To handle a migration-situation, what kind of insights can your research offer for the elected representatives in Europe?
“I do not know that we yet have an answer to this question – or that we will. We can at least tell European policymakers that a wall at sea is not a morally acceptable strategy. We can also tell the EU that this is certainly NOT addressing the problem at its ‘source’ – a term EU policymakers used to describe their blockade program.

Ribot says they are learning unexpected things. They are learning about the journeys the young migrants are taking.
“We are finding that they are migrating into grave dangers – crossing the Sahara, being taken captive by the Northern Rebels, Al Qaeda, Boko Haram or, even worse, by the military in Libya – these groups and the military are using these youth as slave labour and are ransoming them to extort money from their already impoverished parents.”

To whom can you give a voice through this project?
“Migrants and their parents. I would also like to give voice to the young men and women who do not migrate. Their lives are deeply affected by these departures. The men who do not go are looked down upon. The young women who stay are often married off to absentee migrants, it is not an easy situation to live in. This project hopes to give voice to the rural farmers of the Sahel, to the very systematic origins of their pain – and their hopelessness.

It sound like a grim picture emerges from the research?
“The fact that they have no vision of a future at home must be understood. Why they have no vision of a future at home must be understood too.”
What kind of answers do you hope the research will offer?
“Researchers start with a question we want answers to. But, we do not presume that the hypothesized responses are the ones we will find.
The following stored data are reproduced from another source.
/-- CL_TERNARY_WRITE: an entry is 40 bytes of value, 40 of mask, 8 of action, INDEX, FLAGS. -/
def cmdClTernaryWrite : Cmd where
  code := 0x0503
  lenOk := fun r => r.length.toNat == 4 + 92 * le r.payload 0 2
  lenReq := 0xFFFF
  checks := fun s mb r =>
    let p := r.payload
    let n := le p 0 2
    let idx := (entriesOf p 4 92 n).map (fun e => le e 88 2)
    [onlyRunning s, ownsClassifier s mb, param 0 (decide (1 ≤ n) && decide (n ≤ 44)), param 2 (zeroAt p 2 2)]
    ++ (numbered idx).flatMap (fun (i, k) =>
      [actionOk p (84 + 92 * i), param (92 + 92 * i) (decide (k ≤ 2047) && !(idx.take i).contains k),
       param (94 + 92 * i) (decide (le p (94 + 92 * i) 2 < 2))])
  act := fun s _ r =>
    let es := (entriesOf r.payload 4 92 (le r.payload 0 2)).map (fun e =>
      Edit.tern (le e 88 2) (if bit (le e 90 2) 0 then
        some ⟨BitVec.ofNat 320 (le e 0 40), BitVec.ofNat 320 (le e 40 40), BitVec.ofNat 64 (le e 80 8)⟩ else none))
    replyOk ((s.latch es).showTables) []

def execClTernaryWrite (mb : Fin 16) (req : Request) (s : State) : Host.Outcome State Fault Refusal :=
  commandRow cmdClTernaryWrite mb req s

/-- CL_COUNTERS_READ. -/
def cmdClCountersRead : Cmd where
  code := 0x0504
  lenOk := lenIs 8
  lenReq := 8
  checks := fun s mb r =>
    let p := r.payload
    let clear := bit (le p 4 1) 0
    [if clear then onlyRunning s else none, if clear then ownsClassifier s mb else none,
     param 0 (decide (le p 0 2 < 4096)), param 2 (decide (1 ≤ le p 2 2) && decide (le p 2 2 ≤ 252)),
     param 4 (decide (le p 4 1 < 2)), reserved0 p 5 3]
  act := fun s _ r =>
    let p := r.payload
    let first := le p 0 2
    let k := min (le p 2 2) (4096 - first)
    let data := (List.range k).flatMap (fun i =>
      let c := tblGet (fun _ => (0, 0)) s.cap.counters (first + i)
      toLE 8 c.1 ++ toLE 8 c.2)
    let s := if bit (le p 4 1) 0 then
        { s with cap := { s.cap with counters := s.cap.counters.filter (fun e => e.1 < first || first + k ≤ e.1) } } else s
    replyOk s (toLE 4 k ++ data)

def execClCountersRead (mb : Fin 16) (req : Request) (s : State) : Host.Outcome State Fault Refusal :=
  commandRow cmdClCountersRead mb req s

/-- CL_TABLE_STATUS. -/
def cmdClTableStatus : Cmd where
  code := 0x0505
  lenOk := lenIs 0
  lenReq := 0
  checks := fun _ _ _ => []
  act := fun s _ _ =>
    replyOk s (toLE 4 (s.get R.CL_STATUS_EXACT_USED) ++ toLE 4 (s.get R.CL_STATUS_TERN_USED) ++ toLE 4 (s.reg R.CL_INSERT_FAILS)
      ++ toLE 4 s.cap.chain ++ toLE 4 (s.reg R.CL_ERRORS) ++ toLE 4 (s.reg R.CL_HASH_SEED) ++ toLE 1 (s.get R.CL_STATUS_PENDING)
      ++ zeros 7)

def execClTableStatus (mb : Fin 16) (req : Request) (s : State) : Host.Outcome State Fault Refusal :=
  commandRow cmdClTableStatus mb req s

/-- R273: passage through BOOT and ZEROIZED clear profiles, tables, counters and the edits that are pending. -/
def State.clearClassifier (s : State) : State :=
  let used := s.reg R.CL_ERRORS
  let fails := s.reg R.CL_INSERT_FAILS
  let s := (s.resetRegs 0x140000 0x150000)
  let s := (s.setReg R.CL_ERRORS used).setReg R.CL_INSERT_FAILS fails
  let keep := fun (e : Edit) => !classifierEdit e && !profileEdit e
  { s with cap := { s.cap with exact := [], tern := [], exactCopy := [], ternCopy := [], counters := [], chain := 0 },
           gaf := { s.gaf with shadow := s.gaf.shadow.filter keep, held := s.gaf.held.filter keep } }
So, we let go of our policy agenda and any expectation of finding a solution until we are done with the research”, he says.

Once they have a thorough analysis of the situation they are studying, they can return to the motivating question – which of the causal factors identified are important, which are manipulable, and which are most likely to have an effect if addressed.”
The team of researcher think that the exodus is due to exploitation and the utter lack of resources to invest in a future in their region.
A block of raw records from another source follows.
/-- LN_PRBS_SET (R624-R626). -/
def cmdLnPrbsSet : Cmd where
  code := 0x0904
  lenOk := lenIs 16
  lenReq := 16
  checks := fun s mb r =>
    let p := r.payload
    let n := le p 0 2
    let driven := s.pendingField (R.RP_PT_CTRL_EN n) == 1 || (s.driverOf n).isSome
    let holder := match s.driverOf n with
      | some e => s.holderOf (claimKey 3 e)
      | none => s.holderOf (claimKey 1 n)
    [onlyRunning s, ownsAnyLane s mb n n, param 0 (decide (n < 120)), param 2 (decide (le p 2 1 < 32)),
     param 3 (decide (le p 3 1 ≤ 6)), reserved0 p 14 2, seamInUse s n n, anyLaneAbsent s n n,
     failIf (bit (le p 2 1) 0 && decide (n < 96) && driven) stBusy (256 * n + holder), laneHeld s n n]
  act := fun s _ r =>
    let p := r.payload
    let n := le p 0 2
    let fl := le p 2 1
    let s := (s.setReg (R.LN_PRBS_CTRL n) (fl % 16 + 16 * le p 3 1)).put (R.LN_STATUS_PRBS_SYNC n) 0
    let s := ((s.setReg (R.LN_PRBS_USER0 n) (le p 4 4)).setReg (R.LN_PRBS_USER1 n) (le p 8 4)).setReg (R.LN_PRBS_USER2 n) (le p 12 2)
    let s := if bit fl 4 then
        [R.LN_PRBS_BITS_LO n, R.LN_PRBS_BITS_HI n, R.LN_PRBS_ERR_LO n, R.LN_PRBS_ERR_HI n].foldl (fun t o => t.setReg o 0) s
      else s
    replyOk s []

def execLnPrbsSet (mb : Fin 16) (req : Request) (s : State) : Host.Outcome State Fault Refusal := commandRow cmdLnPrbsSet mb req s

/-- LN_PRBS_READ. -/
def cmdLnPrbsRead : Cmd where
  code := 0x0905
  lenOk := lenIs 4
  lenReq := 4
  checks := fun s mb r =>
    let p := r.payload
    let n := le p 0 2
    [if bit (le p 2 1) 0 && decide (n < 96) then ownsLane s mb n n else none, param 0 (decide (n < 120)),
     param 2 (decide (le p 2 1 ≤ 1)), reserved0 p 3 1, anyLaneAbsent s n n]
  act := fun s _ r =>
    let p := r.payload
    let n := le p 0 2
    let regs := [R.LN_PRBS_BITS_LO n, R.LN_PRBS_BITS_HI n, R.LN_PRBS_ERR_LO n, R.LN_PRBS_ERR_HI n]
    let b := regs.flatMap (fun o => toLE 4 (s.reg o)) ++ toLE 4 (s.get (R.LN_STATUS_PRBS_SYNC n)) ++ toLE 4 (s.reg (R.LN_CNT_LINK n))
    replyOk (if bit (le p 2 1) 0 then regs.foldl (fun t o => t.setReg o 0) s else s) b

def execLnPrbsRead (mb : Fin 16) (req : Request) (s : State) : Host.Outcome State Fault Refusal := commandRow cmdLnPrbsRead mb req s

/-- Do `n` bytes from a local address lie in one run of an allocation of a mailbox? -/
def State.inAllocation (s : State) (mb a n : Nat) : Bool :=
  s.mem.allocs.any (fun x => x.mb == mb && x.extents.any (fun r =>
    decide (2 ^ 20 * r.1 ≤ a) && decide (a + n ≤ 2 ^ 20 * (r.1 + r.2))))

/-- LN_EYE_SCAN (R629, R630). -/
def cmdLnEyeScan : Cmd where
  code := 0x0906
  long := true
  lenOk := fun r => decide (16 ≤ r.length.toNat) && r.length.toNat == 16 + (2 * le r.payload 12 2 + 3) / 4 * 4
  lenReq := 0xFFFF
  checks := fun s mb r =>
    let p := r.payload
    let n := le p 12 2
    let lanes := (List.range n).map (fun i => le p (16 + 2 * i) 2)
    let num := numbered lanes
    let ps := le p 8 1
    let vs := le p 9 1
    let stride (v : Nat) : Bool := [1, 2, 4, 8].contains v
    let pts := 64 / ps * (256 / vs)
    [onlyRunning s, firstFail (num.map (fun (i, l) => ownsAnyLane s mb l i)),
     param 0 (le p 0 8 % 64 == 0 && s.inAllocation mb (le p 0 8) (n * (32 + 4 * pts))), param 8 (stride ps), param 9 (stride vs),
     param 10 (decide (10 ≤ le p 10 1) && decide (le p 10 1 ≤ 30)
       && lanes.all (fun l => decide (pts * 2 ^ le p 10 1 ≤ 8000 * s.rateOf l))), reserved0 p 11 1,
     param 12 (decide (1 ≤ n) && decide (n ≤ 8)), reserved0 p 14 2]
    ++ num.map (fun (i, l) => param (16 + 2 * i) (decide (l < 120)))
    ++ [reserved0 p (16 + 2 * n) (2 * (n % 2)),
        firstFail (num.map (fun (i, l) => firstFail [seamInUse s l i,
          failIf (s.fitted l && !s.has (R.LN_STATUS_LOCK l)) stRefusedArmed i])),
        firstFail (num.map (fun (i, l) => anyLaneAbsent s l i)),
        (s.gaf.ops.find? (fun o => o.command == 0x0906)).map (fun o => (stBusy, o.mb))]
  act := fun s mb r =>
    let p := r.payload
    let lanes := (List.range (le p 12 2)).map (fun i => le p (16 + 2 * i) 2)
    let e : EyeScan := { op := (mb, r.tag.toNat), dest := le p 0 8, pStride := le p 8 1, vStride := le p 9 1, dwell := le p 10 1,
                         lanes := lanes, total := lanes.length }
    let a := accept { s with phys := { s.phys with scan := some e } } mb r (lanes.map (claimKey 1)) []
    { a with op := a.op.map (fun o => { o with progress := 0 }) }
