/-- The source that a node is set to: 0-2 base PLLs, 3 + n FPLL n. -/
def State.nodeSource (s : State) (node : Nat) : Nat :=
  if node < 3 then (if bit (s.get R.CK_BASE_SRC_SRC) node then 0 else 1)
  else
    let n := node - 3
    fpllSource (if s.has (R.CK_FPLL_STATUS_ON_FALLBACK n) then s.get (R.CK_FPLL_CFG_FALLBACK n) else s.get (R.CK_FPLL_CFG_REF n))

/-- A clock line of an FPLL stops at a clean low, or runs (R713). -/
def State.fpllRun (s : State) (n : Nat) (on : Bool) : State :=
  let w := s.get R.CK_STATUS_FPLL_LOCK
  let s := (s.put (R.CK_FPLL_STATUS_LOCK n) (b2n on)).put (R.CK_FPLL_STATUS_STOPPED n) (b2n !on)
  s.put R.CK_STATUS_FPLL_LOCK (if on then setBit w n else clearBit w n)

/-- R693, R701, R718, R733: an enabled FPLL starts, from its reference or, where that is not qualified, from its fallback. -/
def State.fpllStart (s : State) (n : Nat) : State :=
  let back := s.get (R.CK_FPLL_CFG_FALLBACK n)
  if !s.has (R.CK_FPLL_CFG_EN n) then s
  else if s.qualified (s.nodeSource (3 + n)) then s.fpllRun n true
  else if s.has (R.CK_FPLL_CFG_FB_EN n) && !s.has (R.CK_FPLL_STATUS_ON_FALLBACK n) && decide (back ≤ 4) && s.qualified (fpllSource back) then
    ((s.put (R.CK_FPLL_STATUS_ON_FALLBACK n) 1).fpllRun n true).raise 49
  else s

/-- Steps 1 to 3 of R733: rails back at their last settings, memory PLL, clusters, FPLLs, channels. Flags and counters of the
clusters read 0 (R521). -/
def State.lehrRails (s : State) : State :=
  let s := forEach s.phys.lastTarget (fun x t => (t.put (R.PW_RAIL_CTRL_TARGET_MV x.1) x.2).put (R.PW_RAIL_STATE_STATE x.1) 2) s
  let s := s.put R.CK_STATUS_BASE_LOCK (setBit (s.get R.CK_STATUS_BASE_LOCK) 2)
  let s := iterate 96 (fun c t =>
    let t := forEach [R.SB_CL_FLAGS c, R.SB_CL_DENIED c, R.SB_CL_LAST_DENIED c, R.SB_CL_STALL c 0, R.SB_CL_STALL c 1, R.SB_CL_STALL c 2,
      R.SB_CL_DISCARDS c] (fun o u => u.setReg o 0) t
    t.setReg (R.SB_CL_STATUS c) (if t.has (R.SB_CL_CTRL_CLK_EN c) then 1 else 0)) s
  let s := iterate 1536 (fun b t => if t.reg (R.SB_ERR b) = 0 then t else t.setReg (R.SB_ERR b) 0) s
  let s := iterate 8 (fun n t => t.fpllStart n) s
  let up := (List.range 96).filter (fun c => s.has (R.SB_CL_CTRL_CLK_EN c))
  (s.openAtTurn (up.map clusterEndpoint ++ s.channelEndpoints)).put R.PW_STATUS_SEQ 6

/-- Steps 4 to 6 of R733: region clocks, lanes and quads; classifier tables are restored (R273). -/
def State.lehrClocks (s : State) : State := s.ungateAll.lanesWake.restoreTables.put R.PW_STATUS_SEQ 3

/-- Entry into SAFE HOLD (R187, R188, R880). From LEHR the rails and clocks come back as in a wake; where stack memory is not in service
(from BOOT, TEST, ZEROIZED) it is put in service (R794; log entry 50). -/
def State.enterSafeHold (s : State) (cause : Nat) : State :=
  if s.mode = mSafeHold then s.sameMode cause true
  else
    let live := s.servicesLive
    let boot := s.mode == mBoot
    let s := if s.mode = mLehr then s.lehrRails.lehrClocks else s
    let s := s.goMode mSafeHold cause
    let s := if live then s.stopServices 4 6 false else s.stopAllEngines 6
    let s := (s.holdRegions).put R.GAF_STATUS_READY 1
    let s := if boot then ((s.put R.BT_STATUS_PHASE 0).driveInit false).endOps 0x0205 stRefusedState 0 else s
    if s.mem.ready then s else s.guardInit.openAtTurn (s.channelEndpoints ++ serviceEndpoints)

/-- R756: broken sensors are tried again from the next BOOT. -/
def State.sensorsAgain (s : State) : State :=
  let s := iterate 64 (fun n t => if t.get (R.TH_SENSOR_STATE n) = 1 then (t.put (R.TH_SENSOR_STATE n) 0).put (R.TH_SENSOR_CAUSE n) 0 else t) s
  iterate 20 (fun z t => t.put (R.TH_ZONE_STATE_BROKEN z) 0) s

/-- Entry into BOOT (R180, R75, R729, R784, R789): `image` when the boot ROM chooses the image anew. The host port is powered again, and
ready where PERST_N is high (R823, log entry 60). -/
def State.enterBoot (s : State) (cause : Nat) (image : Bool) : State :=
  let s := (s.goMode mBoot cause).put R.GAF_STATUS_READY 0
  let s := { s with host := { s.host with ready := s.host.ready || s.pins.perstN } }
  let s := (((s.put R.GAF_STATUS_WARM 0).put R.BT_STATUS_PHASE 1).driveInit true).bootClear
  let s := s.sensorsAgain.loadStore.deriveKeys.put R.CK_STATUS_BASE_LOCK 7
  let s := if s.life = 0 ∨ s.life = 3 then s.put R.GAF_LIFECYCLE_DEBUG_OPEN 1 else s
  let r := if image then selectImage s else (s, true)
  if r.2 then r.1.railsStart else r.1.enterSafeHold 0x14

/-- R180: POWER-ON is left when POR_N and PROG_N are high, VCC_AUX and VCC_BASE good and the furnace oscillator qualified. -/
def State.tryBoot (s : State) : State :=
  if s.mode = mPowerOn ∧ s.pins.porN ∧ s.pins.progN ∧ s.pins.furnace ∧ s.railGood 0 ∧ s.railGood 1 then s.enterBoot 2 true else s

/-! ### ZEROIZED (R779) -/

/-- R779, step 1: the vault store, the derived keys, the guard's slots and the seam keys are erased. -/
def State.eraseVault (s : State) : State :=
  let sec := { s.sec with keys := [], masks := [], ownerPub := [], ownerBitKey := 0, arrayKey := 0, transportKey := 0,
                          bitstreamKey := 0, vaultErased := true }
  let mem := { s.mem with ready := false, slotLoad := List.replicate 16 0, sweepPos := [], sweptOut := [], waiting := [], again := [] }
  let s := iterate 16 (fun n t => t.setReg (R.MG_SLOT n) 0) { s with sec := sec, mem := mem }
  s.showVault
An obvious solution to this immense problem is hard to identify:
“I hesitate to state any ‘solutions’ to what is perhaps an intractable problem. But, I can say we have at least learned and can recommend that these people stop being labelled as refugees and that the cause of their suffering and of their migration is not due to climate. This last idea needs more development.”

Ribot does not think this is a ‘natural’ condition for the people in the region.
“We think it is due to exploitation – the structural violence, the silent violence, the slow violence that places whole populations at risk, that makes them precarious and vulnerable, that erases their possibility to imagine a future and to hope.”
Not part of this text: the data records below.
/-- R652: ports whose settings have changed at a boundary: a link that was UP goes DOWN. `old`: the device before. -/
def State.seamsApply (s old : State) : State :=
  iterate 4 (fun p t =>
    if old.reg (R.NC_SEAM_CTRL p) != t.reg (R.NC_SEAM_CTRL p) && t.seamLive p then (t.setSeam p smDown).rekeysDone else t) s

/-! ### Commands (R671) -/

/-- R80: an array operation that has the seam ports in hand. -/
def arrayBusy (s : State) : Chk :=
  (s.gaf.ops.find? (fun o => o.command == 0x0F00 || o.command == 0x0F03)).map (fun o => (stBusy, o.mb))

/-- AR_DISCOVER (0x0F00). -/
def cmdArDiscover : Cmd where
  code := 0x0F00
  long := true
  lenOk := lenIs 0
  lenReq := 0
  checks := fun s mb _ => [onlyRunning s, onlyMailboxes mb deviceMailboxes, arrayBusy s]
  act := fun s mb r =>
    let s := iterate 4 (fun p t =>
      if t.get (R.NC_SEAM_CTRL_MODE p) ≠ 0 ∧ (t.seam p = smDown ∨ t.seam p = smFailed) then
        let t := ((t.put (R.NC_SEAM_STATUS_LANES p) 0).put (R.NC_SEAM_STATUS_FAIL_CAUSE p) 0).put (R.NC_SEAM_STATUS_PEER_VALID p) 0
        t.setSeam p smTraining
      else t) s
    accept s mb r [] []

def execArDiscover (mb : Fin 16) (req : Request) (s : State) : Host.Outcome State Fault Refusal := commandRow cmdArDiscover mb req s

/-- AR_DISCOVER_COMPLETE: training is over on every port, and the devices that answered are known. -/
def execArDiscoverComplete (answered : Byte) (s : State) : Host.Outcome State Fault Refusal :=
  if (List.range 4).any (fun p => s.seam p == smTraining || s.seam p == smKeying) then .next s
  else if s.gaf.ops.any (fun o => o.command == 0x0F00) then
    let up := (List.range 4).any (fun p => s.seamLive p)
    let own := 2 ^ s.devId
    let m := if up then setBit answered.toNat s.devId else own
    let failed := maskOf ((List.range 4).filter (fun p => s.seam p == smFailed))
    .next ((s.put R.NC_ARRAY_MEMBERS m).endOps 0x0F00 stOk (m + 256 * failed))
  else .next s

/-- AR_STATUS (0x0F01). -/
def cmdArStatus : Cmd where
  code := 0x0F01
  lenOk := lenIs 0
  lenReq := 0
  checks := fun _ _ _ => []
  act := fun s _ _ =>
    replyOk s (toLE 4 (s.reg R.NC_ARRAY)
      ++ (List.range 4).flatMap (fun p => toLE 4 (s.reg (R.NC_SEAM_CTRL p)) ++ toLE 4 (s.reg (R.NC_SEAM_STATUS p)) ++ toLE 4 (s.reg (R.NC_SEAM_ERR p)))
      ++ toLE 6 s.arr.lastLoad ++ zeros 6)

def execArStatus (mb : Fin 16) (req : Request) (s : State) : Host.Outcome State Fault Refusal := commandRow cmdArStatus mb req s

/-- MODE of the ports in a payload. -/
def portModes (p : List Byte) : List Nat := (List.range 4).map (fun i => le p i 1)

/-- R643, R671: the mode of a port agrees with those of the ports before it: one PAIR only, PAIR not mixed with ARRAY. -/
def modesAgree (l : List Nat) (i : Nat) : Bool :=
  let m := l.getD i 0
  m == 0 || !(l.take i).any (fun x => x != 0 && (m == 1 || x == 1))

/-- R606, R644: log2 of the divider by which a port's PLL serves a rate in Mbit/s: its base rate is the lowest from 8.0 Gbit/s on. -/
def portDivider (rate : Nat) : Nat := if 8000 ≤ rate then 0 else if 4000 ≤ rate then 1 else if 2000 ≤ rate then 2 else 3

/-- The settings that AR_SET_MODE makes of a port: its lanes run while MODE is not OFF (R644). -/
def portEdits (s : State) (p mode clk rate : Nat) : List Edit :=
  let q := 24 + p
  let d := portDivider rate
  [tl (R.NC_SEAM_CTRL_MODE p) mode, tl (R.NC_SEAM_CTRL_CLK_MODE p) clk, tl (R.NC_SEAM_CTRL_RATE p) rate]
    ++ (if mode = 0 then [] else [tl (R.LN_Q_RATE_BASE_KBPS q) (1000 * rate * 2 ^ d), tl (R.LN_Q_CTRL_CLK_MODE q) clk])
    ++ (quadLanes q).flatMap (fun n =>
      (if mode = 0 then [] else [tl (R.LN_CTRL_DIV n) d])
        ++ (if (mode == 0) == (s.get (R.NC_SEAM_CTRL_MODE p) == 0) then [] else [tl (R.LN_CTRL_PSTATE n) (if mode = 0 then 3 else 0)]))

/-- AR_SET_MODE (0x0F02). -/
def cmdArSetMode : Cmd where
  code := 0x0F02
  lenOk := lenIs 16
  lenReq := 16
  checks := fun s mb r =>
    let p := r.payload
    let l := portModes p
    let force := bit (le p 4 1) 0
    let clk := bits (le p 4 1) 1 1
    let changes (i : Nat) : Bool :=
      l.getD i 0 != s.get (R.NC_SEAM_CTRL_MODE i) || clk != s.get (R.NC_SEAM_CTRL_CLK_MODE i) || le p 6 2 != s.get (R.NC_SEAM_CTRL_RATE i)
    [onlyRunning s, onlyMailboxes mb deviceMailboxes]
    ++ (List.range 4).map (fun i => param i (decide (l.getD i 0 ≤ 2) && modesAgree l i
        && (l.getD i 0 == 0 || (seamNeighbour s.devId i).isSome)))
    ++ [param 4 (decide (le p 4 1 ≤ 3)), param 6 (decide (1000 ≤ le p 6 2) && decide (le p 6 2 ≤ 16000)), reserved0 p 8 8,
        ((List.range 4).find? (fun i => !force && s.seamLive i && changes i)).map (fun i => (stRefusedArmed, i))]
    ++ (List.range 4).flatMap (fun i => [failIf (l.getD i 0 != 0 && s.unitMapped (336 + i)) stNoResource i, arrayBusy s])
  act := fun s _ r =>
    let p := r.payload
    let l := portModes p
    let es := (List.range 4).flatMap (fun i => portEdits s i (l.getD i 0) (bits (le p 4 1) 1 1) (le p 6 2))
    let turn := s.effectTurn
    let s := iterate 4 (fun i t => if l.getD i 0 = 0 then t else t.abandonSlice (336 + i)) s
    replyOk (s.latch (es ++ [tl R.NC_ARRAY_TRIG_EXPORT (le p 5 1)])) (toLE 6 turn ++ zeros 2)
How important is the funding from ICLD for the research?
“We would not have been able to do this research without the funding from ICLD.. Other sources we might have gone after would have too long a lead time. This money is indispensable. The research proposal was an inspiration based on some events that we felt necessitated explanation. There is now a lot of money available to study migration. ICLD, however, allowed us to get started well ahead of most other institutions and so our results will be timely.”

How can the results of the research be of best use?
“They can best be used opportunistically. I am a great believer in being in the right place at the right time with the right knowledge. We do not know what we will find. We also do not know what opportunities will emerge to use our findings. So, we take a multi-stranded diffusion strategy that starts with reports, goes on to publications and policy briefs, that can include any other venues and forums to publicize our findings – conferences, policy discussions, presentations at development agencies.”